Despite – or perhaps because of – how easy it is to compare accuracy scores, we often overlook another form of model evaluation: analyzing failure modes. This is formally referred to as Failure Modes and Effects Analysis (FMEA). Though FMEA can be applied to any discipline, it is especially important in the machine learning field which already suffers from a lack of interpretability. We can create incredible neural networks that perform well 99% of the time, but until we understand why and how our systems fail in the other 1% of cases, it’s hard to be sure if they are ready for field work.

FMEA in machine learning usually means figuring out which types of test cases your model struggles with and identifying patterns in what goes wrong. For example, does your image classifier label every owl as a tiger or does it sometimes guess airplane? Does your chat-bot swear at users only when they say something insulting to it or does it happen unpredictably? How does your speech recognizer perform when the speaker has an accent or when an utterance is unusually long?

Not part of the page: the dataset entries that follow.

-- ==== Sys2Proof/Laws/PerInstr.lean ====
section
/-! SUPPORT. A statement made of every instruction: its word is read back by a row of its own table. -/

namespace Sys2Proof.Laws.RowReadsBack

/-- Some row of the table of the instruction's set and width (30_encoding.md rules R100, R101) matches the word the encoder
writes for it and reads every operand back (rules R102 to R104). -/
def Statement (i : Instr) : Prop :=
  ∃ (k : Nat) (r : Row), (tableOf i.form.1 i.form.2)[k]? = some r ∧ r.hits (encode i) = true ∧ r.build (encode i) = i

theorem of_row {i : Instr} {k : Nat} {r : Row} (hr : (tableOf i.form.1 i.form.2)[k]? = some r)
    (hh : encode i &&& r.mask = r.value) (hb : r.build (encode i) = i) : Statement i :=
  ⟨k, r, hr, by simp [Row.hits, hh], hb⟩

These kinds of questions take our analysis a step deeper than looking at a single accuracy metric or error rate. Taking time to understand why and how our model is failing provides a number of benefits:

  • It may show us low-hanging fruit where we can improve our model. For example, if we notice that our text classifier can distinguish between poetry and romance but not between science fiction and mystery, we might decide to augment our dataset or add new discriminating features to our input vectors that specifically address our model’s weaknesses.
  • Knowing the circumstances under which our model breaks down may help us prepare for the errors that will inevitably come. If we know that our self-driving car is twice as likely to get in an accident after dusk, we may chose not to use it or enforce a lower speed limit during high-risk times.
  • In some rare cases, failure mode analysis illuminates fatal errors that should prevent us from using our model, such as errors based on race or gender biases that we did not realize appeared in our training data. These discoveries can send us back to the drawing board and lead to better models in the future.

But how do we go about finding these types of weaknesses? It is admittedly more difficult than just measuring accuracy, but that doesn’t mean our failure mode analysis needs to be elaborate. When it comes to finding a model’s failure modes a little bit of testing goes a long way.

The type of testing you do will depend largely on the task your model is trying to accomplish, but one tool that I have found to be particularly useful is confusion matrices.

Confusion Matrices

A confusion matrix is a table (like the one below) that visualizes the performance of a classification model, though it could be adapted to other types of tasks. The y axis labels show which class the model predicted on each test case. The x axis labels are the correct labels we wanted the model to predict. Each numeric value in the table is the number of times the model guessed the row label when the correct answer was the column label. A confusion matrix for a perfectly accurate classifier has high numbers along the diagonal and zeros everywhere else.

Confusion matrices are easy enough to generate while measuring accuracy on a test set or benchmark. Once the data is collected, I like to display confusion matrices as heat maps using matplotlib (they have a tutorial and examples here).

Examples

I want to demonstrate how effective confusion matrices can be with some examples from my own research. Let’s start by looking back at the table above, which I generated while working on a forthcoming paper on flexible speech interfaces for video games.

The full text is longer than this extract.